Junho de 1908. Os restos mortais de Émile Zola são levados ao Panthéon. Um fanático nacionalista e anti-semita, Gregori, dispara contra o comandante Alfred Dreyfus e o fere no braço. As brasas do caso Dreyfus não estão extintas, os velhos rancores permanecem vivos. Em 29 de setembro de 1902, a morte de Zola, por asfixia em seu apartamento da rue de Bruxelles, fora talvez a conseqüência de um atentado. Três teses se contrapuseram a esse respeito: a da investigação oficial, que concluiu por um acidente, a de uma investigação particular feita em 1952, que apoiou em testemunhos indiretos a hipótese de um ato criminoso, e uma outra, recente, do comissário Marcel Leclère, que se inclinou pela hipótese de uma morte involuntária, resultante de erro.
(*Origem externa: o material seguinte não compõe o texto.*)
/-- WATCH_LIMIT ends M1 in M0 Dormant, and TRACE_HOLD discards a frozen trace. In M1 Watch, when WATCH_LIMIT has elapsed and
no frozen trace defers it, M0 Dormant is in force: SUPPLY_EN_RET is low, the retained groups, the queues, the image but the
pin records of the balls that AON drives (the model's choice, log entry 138) and the trace are gone, flash stays, and
MODE_CHANGE is stored with trigger 1 (the model's choice, log entry 141); when TRACE_HOLD has elapsed before WATCH_LIMIT,
the frozen trace is discarded, the DDR resets are released and the device stays in M1. -/
def Obligations.WatchTimersReachDormant : Prop :=
  (∀ s : State, watching s.dev = true → limitOver s.dev = true → holdOver s.dev = true →
    Yields .watchLimitExpire s (fun d => d.clk.mode = .m0 ∧ d.clk.enRet = false ∧ d.clk.retained = false ∧ d.clk.islands = 0 ∧
      d.flash = s.dev.flash ∧ d.lnd = {} ∧ d.rcd = {} ∧ d.img = { pins := s.dev.img.pins } ∧ Shows s.dev d.out 5 false ∧
      d.flt.f3 = s.dev.flt.f3 ∧ d.flt.f4 = s.dev.flt.f4 ∧ d.clk.rtc = s.dev.clk.rtc ∧
      ∃ e, d.aonEvs = s.dev.aonEvs ++ [e] ∧ e.code = 0x0401 ∧ e.data = e1 1 ++ e1 0 ++ e1 1)) ∧
  (∀ s : State, watching s.dev = true → s.dev.rcd.sr = true → fld s.dev 0x10050 16 16 ≠ 0 → holdOver s.dev = true →
    limitOver s.dev = false →
    exec .traceHoldExpire s = .next (after s { s.dev with
      rcd := recDiscard s.dev.rcd, clk := { s.dev.clk with islands := 1 }
      out := if s.dev.clk.pinsOn then .lineZ 9 :: .lineZ 8 :: s.dev.out else s.dev.out
      aonEvs := s.dev.aonEvs ++ [evNow s.dev 0x0404 0 []] }))

/-- Split, lock and Safe-Hold are entered at their boundary. A requested split brings M4 in force and a requested lock M3,
each with MODE_CHANGE last among the events; when M6 entry is due, by an F4 fault or by a request, M6 Safe-Hold is in
force with the user pages held and every grove powered. -/
def Obligations.SplitLockAndSafeHoldAreEntered : Prop :=
  (∀ s : State, running s.dev = true → s.dev.clk.mode = .m3 → s.dev.clk.trans = .idle → s.dev.clk.chain = [.m4] →
    s.dev.clk.f4Pend = false → s.dev.clk.f3Pend = false → s.dev.clk.pendReq = none → splitTwinsRun s.dev = true →
    Yields .lockToSplit s (fun d => d.clk.mode = .m4 ∧ d.clk.trans = .idle ∧ d.clk.chain = [] ∧ d.mil.split = true ∧
      ∃ l e, d.evs = l ++ [e] ∧ e.code = 0x0401 ∧ e.data = e1 3 ++ e1 4 ++ e1 s.dev.clk.trig)) ∧
  (∀ s : State, running s.dev = true → s.dev.clk.mode = .m4 → s.dev.clk.trans = .idle → s.dev.clk.chain = [.m3] →
    s.dev.clk.f4Pend = false → s.dev.clk.f3Pend = false → s.dev.clk.pendReq = none →
    Yields .splitToLock s (fun d => d.clk.mode = .m3 ∧ d.clk.trans = .idle ∧ d.clk.chain = [] ∧ d.mil.split = false ∧
      ∃ l e, d.evs = l ++ [e] ∧ e.code = 0x0401 ∧ e.data = e1 4 ++ e1 3 ++ e1 s.dev.clk.trig)) ∧
  (∀ s : State, holdDue s.dev = true →
    Yields .safeHoldEntry s (fun d => d.clk.mode = .m6 ∧ d.clk.target = .m6 ∧ d.cry.hold = true ∧
      (∀ g, g < 4 → groveOn d g = true) ∧ d.flash = s.dev.flash ∧ d.fuses = s.dev.fuses))

/-- A wake powers the islands, and opens routing with WAKE_REPORT first. With the switched rails in tolerance a wake from M1
restarts the crystal, powers the islands of its mode and applies the pin section, and a wake from M0 boots; routing then
opens in the wake's mode with device time seeded from the real-time counter, and WAKE_REPORT is the first event. -/
def Obligations.WakeSequenceOpensRouting : Prop :=
  (∀ (s : State) (b : BootInput), s.dev.clk.trans = .wake false → s.dev.clk.xtalOk = false → s.dev.clk.enSw = true → outOfReset s.dev = true →
    Yields (.powerGood b) s (fun d => d.clk.xtalOk = true ∧ d.clk.switched = true ∧ d.clk.pinsOn = true ∧ d.clk.trans = .wake false ∧
      d.clk.islands = islandsOf s.dev (wakeTarget s.dev) (wakeGroves s.dev) ∧ Shows s.dev d.out 3 true ∧ Shows s.dev d.out 4 true ∧
      d.flash = s.dev.flash ∧ d.evs = s.dev.evs)) ∧
  (∀ (s : State) (b : BootInput), s.dev.clk.trans = .wake true → s.dev.clk.xtalOk = false → s.dev.clk.enSw = true → outOfReset s.dev = true →
    exec (.powerGood b) s = .next (after s (bootRun { s.dev with clk := { s.dev.clk with switched := true } } b 2).1)) ∧
  (∀ s : State, waking s.dev = true → outOfReset s.dev = true → s.dev.clk.trans = .wake false → s.dev.img.fast = true →
    Yields .routingOpen s (fun d => d.clk.mode = wakeTarget s.dev ∧ d.clk.trans = .idle ∧ d.clk.routing = true ∧ d.clk.ingress = true ∧
      d.clk.dtime = s.dev.clk.rtc * 1000000000 * 2 ^ 24 ∧ d.flash = s.dev.flash ∧ d.aonEvs = [] ∧
      d.evs.head?.map (fun e => e.code) = some 0x0430))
Em 30 de setembro de 1902, La Libre Parole, jornal do líder anti-semita Drumont, dizia na manchete de primeira página que Zola havia sido asfixiado. Alguns choraram, outros aplaudiram. Zola era então, e desde muito tempo, objeto de admirações incondicionais e de ódios irreconciliáveis; literários, morais, políticos. Ele jamais detestou isso.
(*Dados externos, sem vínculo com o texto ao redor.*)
-- ==== Sys2Proof/Laws/Act.lean ====
section
/-! SUPPORT. Every command is one effect on the device: exec answers the device after the effect, with the lines settled and
the queue as it was. -/

namespace Sys2Proof.Machine

/-- A meaning is the one effect of a command. -/
def IsAct (m : State → Host.Outcome State Fault Refusal) : Prop := ∃ f : Dev → Dev, m = act f

theorem isAct_act (f : Dev → Dev) : IsAct (act f) := ⟨f, rfl⟩
theorem isAct_accessWhen (who : Initiator) (cmd : Instr) (full : Dev → Bool) (f : Dev → Dev) :
    IsAct (accessWhen who cmd full f) := ⟨_, rfl⟩
theorem isAct_access (who : Initiator) (cmd : Instr) (f : Dev → Dev) : IsAct (access who cmd f) :=
  isAct_accessWhen who cmd (fun _ => false) f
Émile Zola nasceu em 10 de abril de 1840, no coração de Paris, filho de um engenheiro de origem veneziana, Francesco Zola, e de Emilie Aubert, natural da região da Beauce, 24 anos mais jovem que o marido. François Zola construiu em Aix-en-Provence a barragem e o canal Zola. Morreu em 1847 das seqüelas de um resfriado. Seu filho, órfão aos sete anos, viveu em Aix até perto dos 17, enfrentando dificuldades cada vez maiores, pois a família foi enganada pelos homens que se apoderaram da empresa do canal Zola. É assim que se formam os revoltados. No colégio Bourbon de Aix-en-Provence, ele teve como companheiro mais próximo Paul Cézanne, filho de um banqueiro, que sonhava em pintar com o mesmo ardor com que ele sonhava em escrever. Encontro extraordinário de dois garotos que lançariam por terra todas as convenções da arte. Quando Zola "subiu" para Paris, em fevereiro de 1858, foi um rude golpe em uma amizade que ainda se prolongaria por quase 30 anos.
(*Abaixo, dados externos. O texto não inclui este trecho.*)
/-! ## Fault classes -/

@[simp] theorem noteClass_clk (d : Dev) (c : Nat) : (noteClass d c).clk = d.clk := rfl
@[simp] theorem noteClass_whl (d : Dev) (c : Nat) : (noteClass d c).whl = d.whl := rfl
@[simp] theorem noteClass_img (d : Dev) (c : Nat) : (noteClass d c).img = d.img := rfl
@[simp] theorem noteClass_com (d : Dev) (c : Nat) : (noteClass d c).com = d.com := rfl
@[simp] theorem noteClass_fuses (d : Dev) (c : Nat) : (noteClass d c).fuses = d.fuses := rfl
@[simp] theorem noteClass_store (d : Dev) (c : Nat) : (noteClass d c).store = d.store := rfl
@[simp] theorem noteClass_upd (d : Dev) (c : Nat) : (noteClass d c).upd = d.upd := rfl
@[simp] theorem noteClass_flash (d : Dev) (c : Nat) : (noteClass d c).flash = d.flash := rfl
@[simp] theorem noteClass_regs (d : Dev) (c : Nat) : (noteClass d c).regs = d.regs := rfl
@[simp] theorem noteClass_shadow (d : Dev) (c : Nat) : (noteClass d c).shadow = d.shadow := rfl
@[simp] theorem noteClass_tally (d : Dev) (c : Nat) : (noteClass d c).tally = d.tally := rfl
@[simp] theorem noteClass_clears (d : Dev) (c : Nat) : (noteClass d c).clears = d.clears := rfl
@[simp] theorem noteClass_pairs (d : Dev) (c : Nat) : (noteClass d c).pairs = d.pairs := rfl
@[simp] theorem noteClass_acc (d : Dev) (c : Nat) : (noteClass d c).acc = d.acc := rfl
@[simp] theorem noteClass_evs (d : Dev) (c : Nat) : (noteClass d c).evs = d.evs := rfl
@[simp] theorem noteClass_aonEvs (d : Dev) (c : Nat) : (noteClass d c).aonEvs = d.aonEvs := rfl
@[simp] theorem noteClass_fifos (d : Dev) (c : Nat) : (noteClass d c).fifos = d.fifos := rfl
@[simp] theorem noteClass_eps (d : Dev) (c : Nat) : (noteClass d c).eps = d.eps := rfl
@[simp] theorem noteClass_hspi (d : Dev) (c : Nat) : (noteClass d c).hspi = d.hspi := rfl
@[simp] theorem noteClass_brg (d : Dev) (c : Nat) : (noteClass d c).brg = d.brg := rfl
@[simp] theorem noteClass_can (d : Dev) (c : Nat) : (noteClass d c).can = d.can := rfl
@[simp] theorem noteClass_eth (d : Dev) (c : Nat) : (noteClass d c).eth = d.eth := rfl
@[simp] theorem noteClass_lnd (d : Dev) (c : Nat) : (noteClass d c).lnd = d.lnd := rfl
@[simp] theorem noteClass_rte (d : Dev) (c : Nat) : (noteClass d c).rte = d.rte := rfl
@[simp] theorem noteClass_mil (d : Dev) (c : Nat) : (noteClass d c).mil = d.mil := rfl
@[simp] theorem noteClass_cry (d : Dev) (c : Nat) : (noteClass d c).cry = d.cry := rfl
@[simp] theorem noteClass_kvt (d : Dev) (c : Nat) : (noteClass d c).kvt = d.kvt := rfl
@[simp] theorem noteClass_nmc (d : Dev) (c : Nat) : (noteClass d c).nmc = d.nmc := rfl
@[simp] theorem noteClass_rcd (d : Dev) (c : Nat) : (noteClass d c).rcd = d.rcd := rfl

@[simp] theorem noteClass_out (d : Dev) (c : Nat) : (noteClass d c).out = d.out := rfl

/-! ## Triggers and events -/

@[simp] theorem recTrig_clk (d : Dev) (src stamp code : Nat) : (recTrig d src stamp code).clk = d.clk := by
  unfold recTrig; dsimp only; split <;> first | rfl | (split <;> first | rfl | (split <;> rfl))
@[simp] theorem recTrig_whl (d : Dev) (src stamp code : Nat) : (recTrig d src stamp code).whl = d.whl := by
  unfold recTrig; dsimp only; split <;> first | rfl | (split <;> first | rfl | (split <;> rfl))
@[simp] theorem recTrig_img (d : Dev) (src stamp code : Nat) : (recTrig d src stamp code).img = d.img := by
  unfold recTrig; dsimp only; split <;> first | rfl | (split <;> first | rfl | (split <;> rfl))
@[simp] theorem recTrig_com (d : Dev) (src stamp code : Nat) : (recTrig d src stamp code).com = d.com := by
  unfold recTrig; dsimp only; split <;> first | rfl | (split <;> first | rfl | (split <;> rfl))
@[simp] theorem recTrig_fuses (d : Dev) (src stamp code : Nat) : (recTrig d src stamp code).fuses = d.fuses := by
  unfold recTrig; dsimp only; split <;> first | rfl | (split <;> first | rfl | (split <;> rfl))
@[simp] theorem recTrig_store (d : Dev) (src stamp code : Nat) : (recTrig d src stamp code).store = d.store := by
  unfold recTrig; dsimp only; split <;> first | rfl | (split <;> first | rfl | (split <;> rfl))
@[simp] theorem recTrig_upd (d : Dev) (src stamp code : Nat) : (recTrig d src stamp code).upd = d.upd := by
  unfold recTrig; dsimp only; split <;> first | rfl | (split <;> first | rfl | (split <;> rfl))
@[simp] theorem recTrig_flash (d : Dev) (src stamp code : Nat) : (recTrig d src stamp code).flash = d.flash := by
  unfold recTrig; dsimp only; split <;> first | rfl | (split <;> first | rfl | (split <;> rfl))
@[simp] theorem recTrig_regs (d : Dev) (src stamp code : Nat) : (recTrig d src stamp code).regs = d.regs := by
  unfold recTrig; dsimp only; split <;> first | rfl | (split <;> first | rfl | (split <;> rfl))
@[simp] theorem recTrig_shadow (d : Dev) (src stamp code : Nat) : (recTrig d src stamp code).shadow = d.shadow := by
  unfold recTrig; dsimp only; split <;> first | rfl | (split <;> first | rfl | (split <;> rfl))
@[simp] theorem recTrig_clears (d : Dev) (src stamp code : Nat) : (recTrig d src stamp code).clears = d.clears := by
  unfold recTrig; dsimp only; split <;> first | rfl | (split <;> first | rfl | (split <;> rfl))
@[simp] theorem recTrig_pairs (d : Dev) (src stamp code : Nat) : (recTrig d src stamp code).pairs = d.pairs := by
  unfold recTrig; dsimp only; split <;> first | rfl | (split <;> first | rfl | (split <;> rfl))
@[simp] theorem recTrig_acc (d : Dev) (src stamp code : Nat) : (recTrig d src stamp code).acc = d.acc := by
  unfold recTrig; dsimp only; split <;> first | rfl | (split <;> first | rfl | (split <;> rfl))
@[simp] theorem recTrig_evs (d : Dev) (src stamp code : Nat) : (recTrig d src stamp code).evs = d.evs := by
  unfold recTrig; dsimp only; split <;> first | rfl | (split <;> first | rfl | (split <;> rfl))
@[simp] theorem recTrig_aonEvs (d : Dev) (src stamp code : Nat) : (recTrig d src stamp code).aonEvs = d.aonEvs := by
  unfold recTrig; dsimp only; split <;> first | rfl | (split <;> first | rfl | (split <;> rfl))
@[simp] theorem recTrig_fifos (d : Dev) (src stamp code : Nat) : (recTrig d src stamp code).fifos = d.fifos := by
  unfold recTrig; dsimp only; split <;> first | rfl | (split <;> first | rfl | (split <;> rfl))
@[simp] theorem recTrig_eps (d : Dev) (src stamp code : Nat) : (recTrig d src stamp code).eps = d.eps := by
  unfold recTrig; dsimp only; split <;> first | rfl | (split <;> first | rfl | (split <;> rfl))
@[simp] theorem recTrig_hspi (d : Dev) (src stamp code : Nat) : (recTrig d src stamp code).hspi = d.hspi := by
  unfold recTrig; dsimp only; split <;> first | rfl | (split <;> first | rfl | (split <;> rfl))
@[simp] theorem recTrig_brg (d : Dev) (src stamp code : Nat) : (recTrig d src stamp code).brg = d.brg := by
  unfold recTrig; dsimp only; split <;> first | rfl | (split <;> first | rfl | (split <;> rfl))
@[simp] theorem recTrig_can (d : Dev) (src stamp code : Nat) : (recTrig d src stamp code).can = d.can := by
  unfold recTrig; dsimp only; split <;> first | rfl | (split <;> first | rfl | (split <;> rfl))
@[simp] theorem recTrig_eth (d : Dev) (src stamp code : Nat) : (recTrig d src stamp code).eth = d.eth := by
  unfold recTrig; dsimp only; split <;> first | rfl | (split <;> first | rfl | (split <;> rfl))
@[simp] theorem recTrig_lnd (d : Dev) (src stamp code : Nat) : (recTrig d src stamp code).lnd = d.lnd := by
  unfold recTrig; dsimp only; split <;> first | rfl | (split <;> first | rfl | (split <;> rfl))
@[simp] theorem recTrig_rte (d : Dev) (src stamp code : Nat) : (recTrig d src stamp code).rte = d.rte := by
  unfold recTrig; dsimp only; split <;> first | rfl | (split <;> first | rfl | (split <;> rfl))
@[simp] theorem recTrig_mil (d : Dev) (src stamp code : Nat) : (recTrig d src stamp code).mil = d.mil := by
  unfold recTrig; dsimp only; split <;> first | rfl | (split <;> first | rfl | (split <;> rfl))
@[simp] theorem recTrig_cry (d : Dev) (src stamp code : Nat) : (recTrig d src stamp code).cry = d.cry := by
  unfold recTrig; dsimp only; split <;> first | rfl | (split <;> first | rfl | (split <;> rfl))
@[simp] theorem recTrig_kvt (d : Dev) (src stamp code : Nat) : (recTrig d src stamp code).kvt = d.kvt := by
  unfold recTrig; dsimp only; split <;> first | rfl | (split <;> first | rfl | (split <;> rfl))
@[simp] theorem recTrig_flt (d : Dev) (src stamp code : Nat) : (recTrig d src stamp code).flt = d.flt := by
  unfold recTrig; dsimp only; split <;> first | rfl | (split <;> first | rfl | (split <;> rfl))
@[simp] theorem recTrig_nmc (d : Dev) (src stamp code : Nat) : (recTrig d src stamp code).nmc = d.nmc := by
  unfold recTrig; dsimp only; split <;> first | rfl | (split <;> first | rfl | (split <;> rfl))
@[simp] theorem recTrig_out (d : Dev) (src stamp code : Nat) : (recTrig d src stamp code).out = d.out := by
  unfold recTrig; dsimp only; split <;> first | rfl | (split <;> first | rfl | (split <;> rfl))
Aluno do liceu Saint-Louis, ele fracassou no exame de conclusão do ensino médio em 1859. Estava mais interessado no espetáculo da cidade, revirada e reconstruída pelos pedreiros de Haussmann, do que nas aulas. Ele não insistiu. Seguiram-se três anos de vida boêmia nos alojamentos a preço módico da colina Sainte-Geneviève. Zola perambulava, vagava pelos ateliês de pintura na companhia de Cézanne, leu todos os clássicos e todos os românticos e compôs milhares de versos, pois se imaginava poeta. No decorrer do inverno de 1860-1861, teve um relacionamento com uma mulher tão pobre quanto ele. Chamava-se Berthe, é tudo que se sabe a seu respeito. Ela passava de amante em amante, levando ao desespero seu poeta famélico. Eles se separaram. Talvez ela tenha libertado o verdadeiro gênio de Zola, que voltou as costas à elegia romântica e se inscreveu na rude escola do real. Seu primeiro romance, La confession de Claude, em 1865, fez a transposição de sua aventura.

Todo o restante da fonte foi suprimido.